What does God want me to do with my life, where am I supposed to go to college, what occupation do I pursue, who do I marry?
I feel like these questions plague so many young people in the church, all waiting for a clear and explicit path from God. I remember being so frustrated in high school and college because I felt like God had given me a dream but no direction to pursue it. In middle school, God opened my eyes to the lives of missionaries overseas and it's like it seeped into the depths of my heart. I couldn't shake it, I dreamed about it and talked about to anyone who would listen. Even though some people looked at me like I was crazy, I knew that was what I wanted to do with my life. But I was young and I felt inadequate. The more negative responses about this dream from my fellow Christians, the more I doubted my ability to pursue it. So I decided it was safer to marry a missionary, than to be one by myself (that takes all the heat off, right?!). I decided this was a good life plan and surly God would be pleased if I married a missionary!
So as I was approaching college age, my parents started asking me where I wanted to go. They weren't against my marrying a missionary, but since I was single with no eligible missionary on the horizon they thought it best to pursue a degree. They were very wise in this matter and my mom, especially, helped me to see my gifts and interests and I decided to major in Interior Design. I prayed through the whole process, and God narrowly led me to one school, Salem College. In case you haven't heard of it, Salem is a small, private, women's college (how God intended to send me a missionary husband there, I wasn't sure). I'll stop here to offer some advice on hearing God's direction, sometimes He only gives you one option... go with that one!
As my second year of college came to an end, I found myself entering Junior year alone. Several of my Christians friends and biblestudy members had transferred and my best friend got married and moved away. I felt like I was having to start freshman year all over again. New roommate, new friends, and new biblestudy; I was dreading it to say the least. At a church event that fall, one of the guys asked me how my summer had been. In a moment of shear honesty, I told him that it had been rough because I was dreading coming back to school, knowing I would be alone. I had even tried to transfer, but God wouldn't let me leave. I will never forget his response, "Wow, #reallifejonah." And he walked away, literally just walked away, chuckling at his joke! I was shocked, like mouth open shocked. As someone who grew up in church, you might as well have just called me Jezebel! How about Ruth, or Paul or someone who was pushing through a tough time, being strong?
But Nope, I was Jonah. Haha, I was steaming the whole biblestudy, I couldn't tell you what the lesson was on, I didn't hear a word. I went home mad, called my mom and told her about his rudeness, probably texted my best friend about it too. But the more those words sat with me, the more I saw the state of my heart. I was bitter, feeling lonely and a little dry. It was a desert season; I didn't like meeting new people, or planning biblestudies that no one showed up to. My heart looked a lot like Jonah's, dried out, lacking grace, tired, and wanting to be somewhere with a little more hope. I didn't want to be where God wanted me, I was completely #reallifejonah, the worst missionary in the bible!

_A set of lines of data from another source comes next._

/-! ## The page of the APU's registers and the controllers -/

/-- The controllers after a read of one port (R471). -/
def Controllers.afterRead (second : Bool) (c : Controllers) : Controllers :=
  if second then { c with port1 := (c.port1.shiftRead c.strobe).1 }
  else { c with port0 := (c.port0.shiftRead c.strobe).1 }

theorem controllerRead_state (second : Bool) (s : State) :
    (controllerRead second s).1 = { s with ctrl := s.ctrl.afterRead second } := by
  cases second <;> rfl

/-- What a bus read of page $40 does to the devices. -/
theorem memRead_page40 (a : Word) (u : State) (hlo : 0x4000 ≤ a.toNat) :
    (memRead a u).1 = { u with
      apu := { u.apu with frameIrq := u.apu.frameIrq && decide (a.toNat ≠ 0x4015) }
      ctrl := if a.toNat = 0x4016 then u.ctrl.afterRead false else if a.toNat = 0x4017 then u.ctrl.afterRead true
        else u.ctrl } := by
  unfold memRead
  by_cases h5 : a.toNat = 0x4015
  · simp [h5, apuStatusRead, State.mapApu]
  by_cases h6 : a.toNat = 0x4016
  · simp [h6, controllerRead_state]
  by_cases h7 : a.toNat = 0x4017
  · simp [h7, controllerRead_state]
  · rw [if_neg h6, if_neg h7, if_neg (by omega : ¬ a.toNat ≤ 0x1FFF), if_neg (by omega : ¬ a.toNat ≤ 0x3FFF), if_neg h5,
      if_neg h6, if_neg h7, decide_eq_true h5, Bool.and_true]
    split <;> rfl

/-- After `n` bytes from $4000 on: the reads of $4015, $4016 and $4017 have their effects. -/
theorem dmaCopied_page40 (p start : Byte) (s : State) (hp : p.toNat = 0x40) (n : Nat) (hn : n ≤ 256) :
    let t := dmaCopied p start n s
    t.ppu = { s.ppu with oam := t.ppu.oam } ∧
    t.apu = { s.apu with frameIrq := s.apu.frameIrq && decide (n ≤ 21) } ∧
    t.ctrl = (if n ≤ 22 then s.ctrl else if n = 23 then s.ctrl.afterRead false
      else (s.ctrl.afterRead false).afterRead true) ∧
    t.cart = s.cart := by
  induction n with
  | zero =>
    dsimp only [dmaCopied, List.range_zero, List.foldl_nil]
    simp
  | succ n ih =>
    obtain ⟨hppu, hapu, hctrl, hcart⟩ := ih (by omega)
    have haddr := dmaAddress_toNat p (i := n) (by omega)
    have hread := memRead_page40 (dmaAddress p n) (dmaCopied p start n s) (by omega)
    have hirq (b : Bool) : (b && decide (n ≤ 21) && decide ((dmaAddress p n).toNat ≠ 0x4015)) =
        (b && decide (n + 1 ≤ 21)) := by
      rw [Bool.and_assoc, ← Bool.decide_and]
      exact congrArg (b && ·) (decide_eq_decide.mpr (by omega))
    dsimp only
    rw [dmaCopied_succ]
    refine ⟨?_, ?_, ?_, ?_⟩
    · have hbus := (congrArg State.ppu hread).trans hppu
      exact congrArg (fun q : Ppu => { q with oam := (dmaByte p start (dmaCopied p start n s) n).ppu.oam }) hbus
    · refine (congrArg State.apu hread).trans ?_
      dsimp only
      rw [hapu, hirq]
    · refine (congrArg State.ctrl hread).trans ?_
      dsimp only
      rw [hctrl]
      split_ifs <;> first | rfl | omega
    · exact (congrArg State.cart hread).trans hcart

/-- Settles O33: the copy byte by byte, then one invariant of the copy for each kind of page. -/
theorem oamDmaCopiesAPage : Obligations.OamDmaCopiesAPage := by
  intro p s address copyByte copied t
  have hcopied : copied = dmaCopied p s.ppu.oamaddr 256 s := rfl
  have ht : t = { copied with cpu := { s.cpu with dmaStall := 513 + s.cpu.totalCycles.toNat % 2 } } :=
    memWrite_oamDma_eq p s
  clear_value t copied
  obtain ⟨haddr, hram, hdots, hconfig⟩ := dmaCopied_same p s.ppu.oamaddr 256 s
  rw [← hcopied] at haddr hram hdots hconfig
  have hppu : t.ppu = copied.ppu := by rw [ht]
  have hapu : t.apu = copied.apu := by rw [ht]
  have hctrl : t.ctrl = copied.ctrl := by rw [ht]
  have hcart : t.cart = copied.cart := by rw [ht]
  refine ⟨ht, hppu ▸ haddr, (congrArg State.ram ht).trans hram, (congrArg State.dotCount ht).trans hdots,
    (congrArg State.config ht).trans hconfig, fun hpage hmem => ?_, fun hlo hhi => ?_, fun hp => ?_⟩
  · obtain ⟨-, ⟨hwf, -⟩, -⟩ := hmem
    obtain ⟨hsame, -, hread⟩ := dmaCopied_memory p s.ppu.oamaddr s hpage hwf 256 le_rfl
    rw [← hcopied] at hsame hread
    rw [hppu, hapu, hctrl, hcart]
    refine ⟨fun i hi => ?_, congrArg State.ppu hsame, by rw [hsame], by rw [hsame],
      by rw [hsame]⟩
    exact (congrArg (fun q : Ppu => q.oam.read _) hppu).trans (hread i hi)
  · obtain ⟨hsame, hsapu, hsctrl⟩ := dmaCopied_ppu p s.ppu.oamaddr s hlo hhi 256 le_rfl
    rw [← hcopied] at hsame hsapu hsctrl
    rw [hppu, hapu, hctrl]
    refine ⟨?_, hsapu, hsctrl⟩
    have hv : BitVec.ofNat 15 (256 / 8) * s.ppu.increment = if s.ppu.ctrl.getLsbD 2 then 1024 else 32 := by
      unfold Ppu.increment
      split <;> rfl
    rw [hv] at hsame
    simpa using hsame
  · obtain ⟨hsame, hsapu, hsctrl, hscart⟩ := dmaCopied_page40 p s.ppu.oamaddr s hp 256 le_rfl
    rw [← hcopied] at hsame hsapu hsctrl hscart
    rw [hppu, hapu, hctrl, hcart]
    have hirq : (s.apu.frameIrq && decide (256 ≤ 21)) = false := Bool.and_false _
    rw [hirq] at hsapu
    refine ⟨hsame, hsapu, hscart, ?_⟩
    rw [memRead_controller2, memRead_controller1, controllerRead_state, controllerRead_state]
    exact hsctrl

/-! ## The controllers (R470 to R472) -/

/-- A port by its number. -/
def Controllers.port (second : Bool) (c : Controllers) : Port := if second then c.port1 else c.port0

/-- A port replaced. -/
def Controllers.setPort (second : Bool) (q : Port) (c : Controllers) : Controllers :=
  if second then { c with port1 := q } else { c with port0 := q }

/-- The CPU address of a port. -/
def portAddress (second : Bool) : Word := if second then 0x4017 else 0x4016

/-- A button bit as a bus read gives it. -/
def buttonBit (b : Byte) (k : Nat) : Byte := boolBit 8 (b.getLsbD k)

/-- `n` reads of an address: the machine after them and the bytes, the first read first. -/
def readRepeatedly (a : Word) (n : Nat) (s : State) : State × List Byte :=
  (List.range n).foldl (fun (acc : State × List Byte) _ =>
    let r := memRead a acc.1
    (r.1, acc.2 ++ [r.2])) (s, [])

theorem readRepeatedly_succ (a : Word) (n : Nat) (s : State) :
    readRepeatedly a (n + 1) s = ((memRead a (readRepeatedly a n s).1).1,
      (readRepeatedly a n s).2 ++ [(memRead a (readRepeatedly a n s).1).2]) := by
  unfold readRepeatedly
  rw [List.range_succ, List.foldl_append]
  rfl

@[simp] theorem Controllers.port_setPort (second : Bool) (q : Port) (c : Controllers) :
    (c.setPort second q).port second = q := by
  cases second <;> rfl

@[simp] theorem Controllers.strobe_setPort (second : Bool) (q : Port) (c : Controllers) :
    (c.setPort second q).strobe = c.strobe := by
  cases second <;> rfl

@[simp] theorem Controllers.setPort_setPort (second : Bool) (q q' : Port) (c : Controllers) :
    (c.setPort second q).setPort second q' = c.setPort second q' := by
  cases second <;> rfl

@[simp] theorem Controllers.setPort_port (second : Bool) (c : Controllers) : c.setPort second (c.port second) = c := by
  cases second <;> rfl

theorem memRead_port (second : Bool) (s : State) :
    memRead (portAddress second) s =
      ({ s with ctrl := s.ctrl.setPort second ((s.ctrl.port second).shiftRead s.ctrl.strobe).1 },
        ((s.ctrl.port second).shiftRead s.ctrl.strobe).2) := by
  cases second
  · exact memRead_controller1 s
  · exact memRead_controller2 s

/-- With strobe 1 a read reloads the latch and gives button A. -/
theorem memRead_port_strobe (second : Bool) (s : State) (h : s.ctrl.strobe = true) :
    memRead (portAddress second) s = ({ s with ctrl := s.ctrl.setPort second (s.ctrl.port second).reload },
      buttonBit (s.ctrl.port second).buttons 0) := by
  rw [memRead_port, h]
  rfl

/-- With strobe 0 a read shifts, and gives 1 from index 8 on. -/
theorem memRead_port_shift (second : Bool) (s : State) (h : s.ctrl.strobe = false) :
    memRead (portAddress second) s =
      let q := s.ctrl.port second
      if q.index < 8 then
        ({ s with ctrl := s.ctrl.setPort second { q with index := q.index + 1 } }, buttonBit q.latch q.index)
      else (s, 1) := by
  rw [memRead_port, h]
  unfold Port.shiftRead
  simp only [applyWhen_false, Bool.false_eq_true, if_false]
  split
  next hdone => rw [if_neg (by omega), Controllers.setPort_port]
  next hmore =>
    rw [if_pos (by omega)]
    rfl

/-- Every read with strobe 1 gives button A again. -/
theorem readRepeatedly_strobe (second : Bool) (s : State) (h : s.ctrl.strobe = true) (n : Nat) :
    (readRepeatedly (portAddress second) n s).1.ctrl.strobe = true ∧
    ((readRepeatedly (portAddress second) n s).1.ctrl.port second).buttons = (s.ctrl.port second).buttons ∧
    (readRepeatedly (portAddress second) n s).2 = List.replicate n (buttonBit (s.ctrl.port second).buttons 0) := by
  induction n with
  | zero => exact ⟨h, rfl, rfl⟩
  | succ n ih =>
    obtain ⟨hstrobe, hbuttons, hbytes⟩ := ih
    rw [readRepeatedly_succ, memRead_port_strobe second _ hstrobe, hbytes, hbuttons, List.replicate_succ']
    refine ⟨(Controllers.strobe_setPort ..).trans hstrobe, ?_, rfl⟩
    rw [Controllers.port_setPort]
    exact hbuttons

/-- The reads after a strobe give the latched buttons in order, then 1. -/
theorem readRepeatedly_shift (second : Bool) (s : State) (h : s.ctrl.strobe = false)
    (hindex : (s.ctrl.port second).index = 0) (n : Nat) :
    (readRepeatedly (portAddress second) n s).1 =
      { s with ctrl := s.ctrl.setPort second { s.ctrl.port second with index := min n 8 } } ∧
    (readRepeatedly (portAddress second) n s).2 =
      (List.range n).map fun k => if k < 8 then buttonBit (s.ctrl.port second).latch k else 1 := by
  induction n with
  | zero =>
    refine ⟨?_, rfl⟩
    have hport : { s.ctrl.port second with index := min 0 8 } = s.ctrl.port second := by
      rw [Nat.zero_min, ← hindex]
    rw [hport, Controllers.setPort_port]
    rfl
  | succ n ih =>
    obtain ⟨hstate, hbytes⟩ := ih
    rw [readRepeatedly_succ, hbytes, hstate, memRead_port_shift _ _ ((Controllers.strobe_setPort ..).trans h)]
    simp only [Controllers.port_setPort, Controllers.setPort_setPort, List.range_succ, List.map_append, List.map_cons,
      List.map_nil]
    obtain hlt | hge := Nat.lt_or_ge n 8
    · rw [if_pos (by omega), if_pos hlt, show min n 8 = n by omega, show min (n + 1) 8 = n + 1 by omega]
      exact ⟨rfl, rfl⟩
    · rw [if_neg (by omega), if_neg (by omega), show min n 8 = min (n + 1) 8 by omega]
      exact ⟨rfl, rfl⟩

/-- The strobe write: a reload while bit 0 is set (R470). -/
theorem memWrite_strobe_port (second : Bool) (d : Byte) (s : State) :
    (memWrite 0x4016 d s).ctrl.port second =
      if d.getLsbD 0 then (s.ctrl.port second).reload else s.ctrl.port second := by
  rw [memWrite_strobe]
  cases second <;> rfl

/-- Settles O34: one equation for a read with each value of the strobe, iterated. -/
theorem controllersShiftTheirButtons : Obligations.ControllersShiftTheirButtons := by
  intro s reads bits strobed port0Is port1Is shifted reloaded bitAt
  have hstrobed (second : Bool) : (strobed.ctrl.port second) = (s.ctrl.port second).reload := by
    cases second <;> rfl
  have hbuttons (second : Bool) :
      reads (portAddress second) 10 strobed = bits (s.ctrl.port second).buttons ++ [1, 1] := by
    refine (readRepeatedly_shift second strobed rfl ?_ 10).2.trans ?_ <;> rw [hstrobed] <;> rfl
  refine ⟨hbuttons false, hbuttons true, fun h => ?_, fun h => ?_, fun d => ?_⟩
  · exact ⟨memRead_port_strobe false s h, memRead_port_strobe true s h, fun n =>
      ⟨(readRepeatedly_strobe false s h n).2.2, (readRepeatedly_strobe true s h n).2.2⟩⟩
  · exact ⟨memRead_port_shift false s h, memRead_port_shift true s h⟩
  · exact ⟨by rw [memWrite_strobe]; rfl, memWrite_strobe_port false d s, memWrite_strobe_port true d s⟩

/-! ## The interrupt lines and the status register (R403, R522) -/

/-- Settles O29. -/
theorem samplingLatchesNmiAndFollowsIrq : Obligations.SamplingLatchesNmiAndFollowsIrq := by
  intro s
  have hsample : nmiSample s = { s with
      cpu := { s.cpu with nmiPending := s.cpu.nmiPending || s.ppu.nmiOut }
      ppu := { s.ppu with nmiOut := false } } := by
    unfold nmiSample
    obtain h | h := Bool.eq_false_or_eq_true s.ppu.nmiOut
    · rw [if_pos h, h, Bool.or_true]
      rfl
    · rw [if_neg (by rw [h]; decide), h, Bool.or_false, ← h]
  refine ⟨by rw [hsample], by rw [hsample], hsample, ?_⟩
  unfold irqSample
  rw [Bool.or_assoc]
  rfl

/-- The three flags and the five bits below them as a sum. -/
theorem statusByte_toNat (b7 b6 b5 : Bool) (low : Byte) :
    ((boolBit 8 b7 <<< 7) ||| (boolBit 8 b6 <<< 6) ||| (boolBit 8 b5 <<< 5) ||| (low &&& 0x1F)).toNat =
      128 * b7.toNat + 64 * b6.toNat + 32 * b5.toNat + low.toNat % 32 := by
  have hlow := toNat_and_lowMask low 0x1F 5 rfl
  have hdisjoint (h : Byte) (hh : h &&& 0x1F = 0) : (h ||| (low &&& 0x1F)).toNat = h.toNat + (low &&& 0x1F).toNat := by
    have hand : h &&& (low &&& 0x1F) = 0#8 := by
      rw [BitVec.and_comm low, ← BitVec.and_assoc, hh]
      exact BitVec.zero_and
    rw [← BitVec.toNat_add_of_and_eq_zero hand, BitVec.add_eq_or_of_and_eq_zero _ _ hand]
  have hhigh : ∀ b7 b6 b5 : Bool,
      ((boolBit 8 b7 <<< 7) ||| (boolBit 8 b6 <<< 6) ||| (boolBit 8 b5 <<< 5)) &&& 0x1F = (0 : Byte) ∧
      ((boolBit 8 b7 <<< 7) ||| (boolBit 8 b6 <<< 6) ||| (boolBit 8 b5 <<< 5) : Byte).toNat =
        128 * b7.toNat + 64 * b6.toNat + 32 * b5.toNat := by decide
  obtain ⟨hand, hsum⟩ := hhigh b7 b6 b5
  rw [hdisjoint _ hand, hsum, hlow]
  rfl

/-- Settles O35. -/
theorem statusReadClearsVblankAndToggle : Obligations.StatusReadClearsVblankAndToggle := by
  intro s
  exact ⟨statusByte_toNat _ _ _ _, rfl⟩

end Sys2Proof.Machine
end

section
/-! PROOF. The PPU's dot state machine: the position after a dot, a dot with rendering off, the scroll registers field
by field and the selection of the sprites of a line (62_ppu.md R500 to R502, R540 to R545, R550, R564 to R571). -/

namespace Sys2Proof.Machine

/-! ## The position (R500, R502) -/

/-- The position, the parity and the completion of the frame are the same. -/
def Ppu.SamePosition (p q : Ppu) : Prop :=
  q.scanline = p.scanline ∧ q.dot = p.dot ∧ q.oddFrame = p.oddFrame ∧ q.frameComplete = p.frameComplete

theorem Ppu.SamePosition.trans {p q u : Ppu} (h : p.SamePosition q) (k : q.SamePosition u) : p.SamePosition u := by
  obtain ⟨hline, hdot, hodd, hdone⟩ := h
  obtain ⟨kline, kdot, kodd, kdone⟩ := k
  exact ⟨kline.trans hline, kdot.trans hdot, kodd.trans hodd, kdone.trans hdone⟩

/-- The pipeline's work leaves the position alone. -/
theorem samePosition_work : PipelineWork fun s t => s.ppu.SamePosition t.ppu where
  refl _ := ⟨rfl, rfl, rfl, rfl⟩
  trans h k := h.trans k
  read s a := by
    rw [ppuRead_ppu]
    exact ⟨rfl, rfl, rfl, rfl⟩
  ppu s f hf := by
    have hpipe := (hf s.ppu).1
    rw [State.mapPpu_ppu, hpipe]
    exact ⟨rfl, rfl, rfl, rfl⟩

Once my eyes were open to my bitterness, I really asked God to show me why He wanted me in Winston Salem and what I could do for Him there. I have to say that prayer changed the second half of my college experience. It was no longer about me and what made me happy, but about what brought glory to God. He made me into a better friend, leader, and most importantly taught me how to grow and love exactly where He places me. We don't get to choose our circumstances, but we can choose what we do with them.
Too often we are so concerned with what God's net step is for us that we miss out on what He is doing exactly where we are. My time in college wasn't about graduating, it was about the people in my life every day for four years. It was about waitressing on the weekends and loving my coworkers. It was about learning what skills God wanted to develop in me. It was about seeing God's heart for all people, not just the ones in countries far away. His mission field is every single heart, and I didn't have the luxury of not caring about the people in my life until I went on a "real mission field".
Knowing our calling from God isn't having a 5,10 and 15 year plan. It's about seeking what is important to God and making it important to you. He isn't hiding important details about our futures from us. In fact, He has told us everything that He wants us to do: love Him, love people, be kind, show grace, live in the joy He offers us, help others, care for orphans and widows, and tell the world of His great love. That is our calling, and it's a beautiful picture of life, mostly because it brings glory to our creator. Don't let bitterness and reluctance fill your heart, but rather trust the God who called you!